## What you need to do
Retype every entry below without altering anything.

*** Begin section ***

-- ==== Sys2Proof/Machine/Fields.lean ====
section
/-! DEFINITION. Which field values are legal for each slot instruction (R205 item 2, R370 step 1, R371, R384), as the
list of the offending values, and which registers each instruction names. -/

namespace Sys2Proof

/-! ### Small checks: each answers the offending values, none when the field is legal -/

/-- v must be 0. -/
def mbz (v : Nat) : List Nat := if v = 0 then [] else [v]

/-- v must be below n: its bits from log2 n up must be 0. The field is the one its layout names (R197 to R202), so the
whole of it is the offending value. -/
def below (v n : Nat) : List Nat := if v < n then [] else [v]

/-- v must be at most n. -/
def atMost (v n : Nat) : List Nat := if v ≤ n then [] else [v]

/-- v must be one of l. -/
def oneOf (v : Nat) (l : List Nat) : List Nat := if v ∈ l then [] else [v]

/-- v offends when p holds. -/
def when (p : Bool) (v : Nat) : List Nat := if p then [v] else []

/-- An S-slot source: with the latch bit, a[4:3] is 0 and the code is 0 to 5 (R197). -/
def latchSrc (a : BitVec 5) (la : BitVec 1) : List Nat := if la = 1#1 then atMost a.toNat 5 else []

/-- A vector source code (R200). -/
def vSrc (c : BitVec 10) : List Nat := when ((768 ≤ c.toNat && c.toNat < 1008) || c.toNat == 1022) c.toNat

/-- A vector destination code (R200). -/
def vDst (c : BitVec 10) : List Nat :=
  when ((768 ≤ c.toNat && c.toNat < 1008) || (1016 ≤ c.toNat && c.toNat < 1023)) c.toNat

/-- A vector code names a queue register. -/
def isQ (c : BitVec 10) : Bool := 1008 ≤ c.toNat && c.toNat < 1016

/-- A vector code names a v register. -/
def isV (c : BitVec 10) : Bool := c.toNat < 768

/-- A vector code names a latch. -/
def isL (c : BitVec 10) : Bool := 1016 ≤ c.toNat && c.toNat < 1022

/-! ### S slot (R227 to R236, R384) -/

/-- The control registers of R62. -/
def csrListed (n : Nat) : Bool := n ≤ 0x00A || n == 0x010 || n == 0x011 || n == 0x018 || n == 0x019 || n == 0x01A

def sRegBad (op : Nat) (o : SReg) : List Nat :=
  let b0 := mbz o.b.toNat ++ mbz o.lb.toNat
  if op ≤ 0x16 then latchSrc o.a o.la ++ latchSrc o.b o.lb ++ mbz o.sub.toNat
  else if op ≤ 0x19 || op == 0x1F then latchSrc o.a o.la ++ b0 ++ mbz o.sub.toNat
  else if op == 0x1A || op == 0x1B then latchSrc o.a o.la ++ b0
  else if op ≤ 0x1E then
    latchSrc o.a o.la ++ mbz o.lb.toNat
      ++ (if o.sub.toNat + o.b.toNat + 1 ≤ 64 then [] else [o.sub.toNat, o.b.toNat])
  else if op == 0xB0 then latchSrc o.a o.la ++ b0 ++ mbz o.sub.toNat ++ mbz o.nw.toNat
  else if op == 0xB1 then mbz o.la.toNat ++ b0 ++ mbz o.sub.toNat
  else if op == 0xB2 then mbz o.la.toNat ++ b0
  else if op == 0xB3 then mbz o.la.toNat ++ latchSrc o.b o.lb ++ mbz o.sub.toNat ++ mbz o.nw.toNat
  else mbz o.la.toNat ++ b0 ++ mbz o.sub.toNat ++ mbz o.nw.toNat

*** End section ***

## Solved problem
-- ==== Sys2Proof/Machine/Fields.lean ====
section
/-! DEFINITION. Which field values are legal for each slot instruction (R205 item 2, R370 step 1, R371, R384), as the
list of the offending values, and which registers each instruction names. -/

namespace Sys2Proof

/-! ### Small checks: each answers the offending values, none when the field is legal -/

/-- v must be 0. -/
def mbz (v : Nat) : List Nat := if v = 0 then [] else [v]

/-- v must be below n: its bits from log2 n up must be 0. The field is the one its layout names (R197 to R202), so the
whole of it is the offending value. -/
def below (v n : Nat) : List Nat := if v < n then [] else [v]

/-- v must be at most n. -/
def atMost (v n : Nat) : List Nat := if v ≤ n then [] else [v]

/-- v must be one of l. -/
def oneOf (v : Nat) (l : List Nat) : List Nat := if v ∈ l then [] else [v]

/-- v offends when p holds. -/
def when (p : Bool) (v : Nat) : List Nat := if p then [v] else []

/-- An S-slot source: with the latch bit, a[4:3] is 0 and the code is 0 to 5 (R197). -/
def latchSrc (a : BitVec 5) (la : BitVec 1) : List Nat := if la = 1#1 then atMost a.toNat 5 else []

/-- A vector source code (R200). -/
def vSrc (c : BitVec 10) : List Nat := when ((768 ≤ c.toNat && c.toNat < 1008) || c.toNat == 1022) c.toNat

/-- A vector destination code (R200). -/
def vDst (c : BitVec 10) : List Nat :=
  when ((768 ≤ c.toNat && c.toNat < 1008) || (1016 ≤ c.toNat && c.toNat < 1023)) c.toNat

/-- A vector code names a queue register. -/
def isQ (c : BitVec 10) : Bool := 1008 ≤ c.toNat && c.toNat < 1016

/-- A vector code names a v register. -/
def isV (c : BitVec 10) : Bool := c.toNat < 768

/-- A vector code names a latch. -/
def isL (c : BitVec 10) : Bool := 1016 ≤ c.toNat && c.toNat < 1022

/-! ### S slot (R227 to R236, R384) -/

/-- The control registers of R62. -/
def csrListed (n : Nat) : Bool := n ≤ 0x00A || n == 0x010 || n == 0x011 || n == 0x018 || n == 0x019 || n == 0x01A

def sRegBad (op : Nat) (o : SReg) : List Nat :=
  let b0 := mbz o.b.toNat ++ mbz o.lb.toNat
  if op ≤ 0x16 then latchSrc o.a o.la ++ latchSrc o.b o.lb ++ mbz o.sub.toNat
  else if op ≤ 0x19 || op == 0x1F then latchSrc o.a o.la ++ b0 ++ mbz o.sub.toNat
  else if op == 0x1A || op == 0x1B then latchSrc o.a o.la ++ b0
  else if op ≤ 0x1E then
    latchSrc o.a o.la ++ mbz o.lb.toNat
      ++ (if o.sub.toNat + o.b.toNat + 1 ≤ 64 then [] else [o.sub.toNat, o.b.toNat])
  else if op == 0xB0 then latchSrc o.a o.la ++ b0 ++ mbz o.sub.toNat ++ mbz o.nw.toNat
  else if op == 0xB1 then mbz o.la.toNat ++ b0 ++ mbz o.sub.toNat
  else if op == 0xB2 then mbz o.la.toNat ++ b0
  else if op == 0xB3 then mbz o.la.toNat ++ latchSrc o.b o.lb ++ mbz o.sub.toNat ++ mbz o.nw.toNat
  else mbz o.la.toNat ++ b0 ++ mbz o.sub.toNat ++ mbz o.nw.toNat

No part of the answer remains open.